TASK TO CARRY OUT → Your task is to transcribe the entries exactly.

====

/-- A decision is forwarded once to every other member and taken (R149). -/
def takeDecide (slot : Nat) (p : Packet) (d : Dev) : Dev :=
  let named := field p.payload 0 4 % 65536
  if (decisionOf (getGroup d slot) p.collSeq).isSome then d
  else takeDecision slot p.collSeq p.arg named (sendDecide slot p.collSeq p.arg named d)

/-- DECIDE (R149, R269). -/
def execDecide (f : Frame) (s : State) : Host.Outcome State Fault Refusal :=
  .next { s with dev := settled (receiveRow f 3 (some 7) (fun d slot p => fromMember d slot p && p.arg ≤ 2) takeDecide) s.dev }

/-! ## LEASE packets (R262 to R265) -/

/-- A GRANT (R262, R263). -/
def takeGrant (slot : Nat) (p : Packet) (d : Dev) : Dev :=
  let l : Lease :=
    { id := p.lease, slots := beNat (slice p.payload 0 2), fromSeq := beNat (slice p.payload 2 4)
      ttl := beNat (slice p.payload 6 4), lat := beNat (slice p.payload 10 2) }
  setGroup slot (fun g => { g with lease := some l, leaseReason := .ok, requested := false }) d

/-- GRANT (R263). -/
def execGrant (f : Frame) (s : State) : Host.Outcome State Fault Refusal :=
  .next { s with dev := settled (receiveRow f 4 (some 2) fromSwitch takeGrant) s.dev }

/-- A REFUSE: collectives whose first step has not dispatched run device-side (R265). -/
def takeRefuse (slot : Nat) (_p : Packet) (d : Dev) : Dev :=
  setGroup slot (fun g => { g with lease := none, leaseReason := .leaseRefused, requested := false }) d

/-- REFUSE (R265). -/
def execRefuse (f : Frame) (s : State) : Host.Outcome State Fault Refusal :=
  .next { s with dev := settled (receiveRow f 4 (some 3) fromSwitch takeRefuse) s.dev }

/-- EXPIRED (R265): the chunk named and all later work fall back. -/
def execExpired (f : Frame) (s : State) : Host.Outcome State Fault Refusal :=
  .next { s with dev := settled (receiveRow f 4 (some 6) fromSwitch
    fun slot p d => expireLease slot p.lease (beNat (slice p.payload 0 4)) (beNat (slice p.payload 4 4)) d) s.dev }

/-- PEER_DOWN (R254): the member is declared lost. -/
def execPeerDown (f : Frame) (s : State) : Host.Outcome State Fault Refusal :=
  .next { s with dev := settled (receiveRow f 4 (some 7) (fun _ _ p => p.src == switchNo)
    fun slot p d => declareLost slot (beNat (slice p.payload 0 2)) d) s.dev }

/-- The switch's answer names the late member (R252). -/
def takeMissing (slot : Nat) (p : Packet) (d : Dev) : Dev :=
  match (getGroup d slot).query with
  | some q =>
    if q.1 = beNat (slice p.payload 0 4) ∧ q.2.1 = beNat (slice p.payload 4 4) then
      abortAll slot (beNat (slice p.payload 8 2)) false d
    else d
  | none => d

/-- MISSING (R252). -/
def execMissing (f : Frame) (s : State) : Host.Outcome State Fault Refusal :=
  .next { s with dev := settled (receiveRow f 4 (some 9) fromSwitch takeMissing) s.dev }

/-- A frame that is not addressed to the port, or of a reserved type: counted and dropped; PAUSE and PFC are ignored. A CTRL
or LEASE subtype that no row names runs the receive checks, and has no effect (R231, R232, R238). -/
def badFrame (f : Frame) (d : Dev) : Dev :=
  guarded (f.pause || !addressed d f || !headOk f.head || f.rowless)
    (receive f (fun _ _ p => p.typ == 3) false (fun _ _ d => d)) d

/-- BADFRAME (R238). -/
def execBadframe (f : Frame) (s : State) : Host.Outcome State Fault Refusal :=
  .next { s with dev := whenLive (badFrame f) s.dev }

/-! ## Timers (R239, R244, R254, R263) -/

/-- Heartbeats to the ring neighbours, or to the coordinator (R244). -/
def heartbeat (slot : Nat) (coord : Bool) (d : Dev) : Dev :=
  let g := getGroup d slot
  let m := memberCount g
  if !g.loaded then d
  else if coord then
    if g.self = 0 then d
    else sendUnrel slot 0 (beatPkt d slot 0) (setGroup slot (fun g => { g with hbSent := some d.tck.now }) d)
  else ([(g.self + 1) % m, (g.self + m - 1) % m].eraseDups.filter (· != g.self)).foldl
    (fun d n => sendUnrel slot n (beatPkt d slot n) d) d

/-- HEARTBEAT_TIMER (R244). -/
def execHeartbeatTimer (p : Fin 8) (slot : Fin 8) (toCoordinator : Bool) (s : State) : Host.Outcome State Fault Refusal :=
  .next { s with dev := whenLive (heartbeat (8 * p + slot) toCoordinator) s.dev }

/-- An ACK is due (R239). -/
def ackDue (slot m : Nat) (d : Dev) : Dev :=
  let g := getGroup d slot
  if g.loaded ∧ g.failed.isNone ∧ 0 < (getPair g m).toAck then sendAck slot m d else d

/-- ACK_TIMER (R239). -/
def execAckTimer (p : Fin 8) (slot : Fin 8) (member : Nat) (s : State) : Host.Outcome State Fault Refusal :=
  .next { s with dev := whenLive (ackDue (8 * p + slot) member) s.dev }

/-- A packet not acknowledged in time is resent byte for byte (R237, R239). -/
def retransmit (slot m psn : Nat) (d : Dev) : Dev :=
  ((getPair (getGroup d slot) m).unacked.filter fun q => q.pkt.psn == psn).foldl (fun d q => transmit slot q d) d

/-- RETRANSMIT_TIMEOUT (R239). -/
def execRetransmitTimeout (p : Fin 8) (slot : Fin 8) (member psn : Nat) (s : State) : Host.Outcome State Fault Refusal :=
  .next { s with dev := whenLive (retransmit (8 * p + slot) member psn) s.dev }

/-- A ring neighbour that has been heard is silent (R254). -/
def silence (slot m : Nat) (d : Dev) : Dev :=
  let g := getGroup d slot
  let n := memberCount g
  let neighbour := m == (g.self + 1) % n || m == (g.self + n - 1) % n
  if g.loaded ∧ neighbour ∧ m ≠ g.self ∧ (getPair g m).heard then declareLost slot m d else d

/-- NEIGHBOUR_SILENCE (R254). -/
def execNeighbourSilence (p : Fin 8) (slot : Fin 8) (member : Nat) (s : State) : Host.Outcome State Fault Refusal :=
  .next { s with dev := settled (silence (8 * p + slot) member) s.dev }

/-- The coordinator renews its lease (R263). -/
def renewLease (slot : Nat) (d : Dev) : Dev :=
  let g := getGroup d slot
  match g.lease with
  | some l => if g.loaded ∧ g.failed.isNone ∧ g.self = 0 then sendLease slot 4 l.id [] d else d
  | none => d

/-- LEASE_RENEW_TIMER (R263). -/
def execLeaseRenewTimer (p : Fin 8) (slot : Fin 8) (s : State) : Host.Outcome State Fault Refusal :=
  .next { s with dev := whenLive (renewLease (8 * p + slot)) s.dev }

/-- LEASE_REQUEST_RETRY (R263). -/
def execLeaseRequestRetry (p : Fin 8) (slot : Fin 8) (s : State) : Host.Outcome State Fault Refusal :=
  .next { s with dev := whenLive (fun d => guarded (getGroup d (8 * p + slot)).loaded (requestLease (8 * p + slot)) d) s.dev }

end Sys2Proof.Machine
end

====

YOUR SOLUTION →
/-- A decision is forwarded once to every other member and taken (R149). -/
def takeDecide (slot : Nat) (p : Packet) (d : Dev) : Dev :=
  let named := field p.payload 0 4 % 65536
  if (decisionOf (getGroup d slot) p.collSeq).isSome then d
  else takeDecision slot p.collSeq p.arg named (sendDecide slot p.collSeq p.arg named d)

/-- DECIDE (R149, R269). -/
def execDecide (f : Frame) (s : State) : Host.Outcome State Fault Refusal :=
  .next { s with dev := settled (receiveRow f 3 (some 7) (fun d slot p => fromMember d slot p && p.arg ≤ 2) takeDecide) s.dev }

/-! ## LEASE packets (R262 to R265) -/

/-- A GRANT (R262, R263). -/
def takeGrant (slot : Nat) (p : Packet) (d : Dev) : Dev :=
  let l : Lease :=
    { id := p.lease, slots := beNat (slice p.payload 0 2), fromSeq := beNat (slice p.payload 2 4)
      ttl := beNat (slice p.payload 6 4), lat := beNat (slice p.payload 10 2) }
  setGroup slot (fun g => { g with lease := some l, leaseReason := .ok, requested := false }) d

/-- GRANT (R263). -/
def execGrant (f : Frame) (s : State) : Host.Outcome State Fault Refusal :=
  .next { s with dev := settled (receiveRow f 4 (some 2) fromSwitch takeGrant) s.dev }

/-- A REFUSE: collectives whose first step has not dispatched run device-side (R265). -/
def takeRefuse (slot : Nat) (_p : Packet) (d : Dev) : Dev :=
  setGroup slot (fun g => { g with lease := none, leaseReason := .leaseRefused, requested := false }) d

/-- REFUSE (R265). -/
def execRefuse (f : Frame) (s : State) : Host.Outcome State Fault Refusal :=
  .next { s with dev := settled (receiveRow f 4 (some 3) fromSwitch takeRefuse) s.dev }

/-- EXPIRED (R265): the chunk named and all later work fall back. -/
def execExpired (f : Frame) (s : State) : Host.Outcome State Fault Refusal :=
  .next { s with dev := settled (receiveRow f 4 (some 6) fromSwitch
    fun slot p d => expireLease slot p.lease (beNat (slice p.payload 0 4)) (beNat (slice p.payload 4 4)) d) s.dev }

/-- PEER_DOWN (R254): the member is declared lost. -/
def execPeerDown (f : Frame) (s : State) : Host.Outcome State Fault Refusal :=
  .next { s with dev := settled (receiveRow f 4 (some 7) (fun _ _ p => p.src == switchNo)
    fun slot p d => declareLost slot (beNat (slice p.payload 0 2)) d) s.dev }

/-- The switch's answer names the late member (R252). -/
def takeMissing (slot : Nat) (p : Packet) (d : Dev) : Dev :=
  match (getGroup d slot).query with
  | some q =>
    if q.1 = beNat (slice p.payload 0 4) ∧ q.2.1 = beNat (slice p.payload 4 4) then
      abortAll slot (beNat (slice p.payload 8 2)) false d
    else d
  | none => d

/-- MISSING (R252). -/
def execMissing (f : Frame) (s : State) : Host.Outcome State Fault Refusal :=
  .next { s with dev := settled (receiveRow f 4 (some 9) fromSwitch takeMissing) s.dev }

/-- A frame that is not addressed to the port, or of a reserved type: counted and dropped; PAUSE and PFC are ignored. A CTRL
or LEASE subtype that no row names runs the receive checks, and has no effect (R231, R232, R238). -/
def badFrame (f : Frame) (d : Dev) : Dev :=
  guarded (f.pause || !addressed d f || !headOk f.head || f.rowless)
    (receive f (fun _ _ p => p.typ == 3) false (fun _ _ d => d)) d

/-- BADFRAME (R238). -/
def execBadframe (f : Frame) (s : State) : Host.Outcome State Fault Refusal :=
  .next { s with dev := whenLive (badFrame f) s.dev }

/-! ## Timers (R239, R244, R254, R263) -/

/-- Heartbeats to the ring neighbours, or to the coordinator (R244). -/
def heartbeat (slot : Nat) (coord : Bool) (d : Dev) : Dev :=
  let g := getGroup d slot
  let m := memberCount g
  if !g.loaded then d
  else if coord then
    if g.self = 0 then d
    else sendUnrel slot 0 (beatPkt d slot 0) (setGroup slot (fun g => { g with hbSent := some d.tck.now }) d)
  else ([(g.self + 1) % m, (g.self + m - 1) % m].eraseDups.filter (· != g.self)).foldl
    (fun d n => sendUnrel slot n (beatPkt d slot n) d) d

/-- HEARTBEAT_TIMER (R244). -/
def execHeartbeatTimer (p : Fin 8) (slot : Fin 8) (toCoordinator : Bool) (s : State) : Host.Outcome State Fault Refusal :=
  .next { s with dev := whenLive (heartbeat (8 * p + slot) toCoordinator) s.dev }

/-- An ACK is due (R239). -/
def ackDue (slot m : Nat) (d : Dev) : Dev :=
  let g := getGroup d slot
  if g.loaded ∧ g.failed.isNone ∧ 0 < (getPair g m).toAck then sendAck slot m d else d

/-- ACK_TIMER (R239). -/
def execAckTimer (p : Fin 8) (slot : Fin 8) (member : Nat) (s : State) : Host.Outcome State Fault Refusal :=
  .next { s with dev := whenLive (ackDue (8 * p + slot) member) s.dev }

/-- A packet not acknowledged in time is resent byte for byte (R237, R239). -/
def retransmit (slot m psn : Nat) (d : Dev) : Dev :=
  ((getPair (getGroup d slot) m).unacked.filter fun q => q.pkt.psn == psn).foldl (fun d q => transmit slot q d) d

/-- RETRANSMIT_TIMEOUT (R239). -/
def execRetransmitTimeout (p : Fin 8) (slot : Fin 8) (member psn : Nat) (s : State) : Host.Outcome State Fault Refusal :=
  .next { s with dev := whenLive (retransmit (8 * p + slot) member psn) s.dev }

/-- A ring neighbour that has been heard is silent (R254). -/
def silence (slot m : Nat) (d : Dev) : Dev :=
  let g := getGroup d slot
  let n := memberCount g
  let neighbour := m == (g.self + 1) % n || m == (g.self + n - 1) % n
  if g.loaded ∧ neighbour ∧ m ≠ g.self ∧ (getPair g m).heard then declareLost slot m d else d

/-- NEIGHBOUR_SILENCE (R254). -/
def execNeighbourSilence (p : Fin 8) (slot : Fin 8) (member : Nat) (s : State) : Host.Outcome State Fault Refusal :=
  .next { s with dev := settled (silence (8 * p + slot) member) s.dev }

/-- The coordinator renews its lease (R263). -/
def renewLease (slot : Nat) (d : Dev) : Dev :=
  let g := getGroup d slot
  match g.lease with
  | some l => if g.loaded ∧ g.failed.isNone ∧ g.self = 0 then sendLease slot 4 l.id [] d else d
  | none => d

/-- LEASE_RENEW_TIMER (R263). -/
def execLeaseRenewTimer (p : Fin 8) (slot : Fin 8) (s : State) : Host.Outcome State Fault Refusal :=
  .next { s with dev := whenLive (renewLease (8 * p + slot)) s.dev }

/-- LEASE_REQUEST_RETRY (R263). -/
def execLeaseRequestRetry (p : Fin 8) (slot : Fin 8) (s : State) : Host.Outcome State Fault Refusal :=
  .next { s with dev := whenLive (fun d => guarded (getGroup d (8 * p + slot)).loaded (requestLease (8 * p + slot)) d) s.dev }

end Sys2Proof.Machine
end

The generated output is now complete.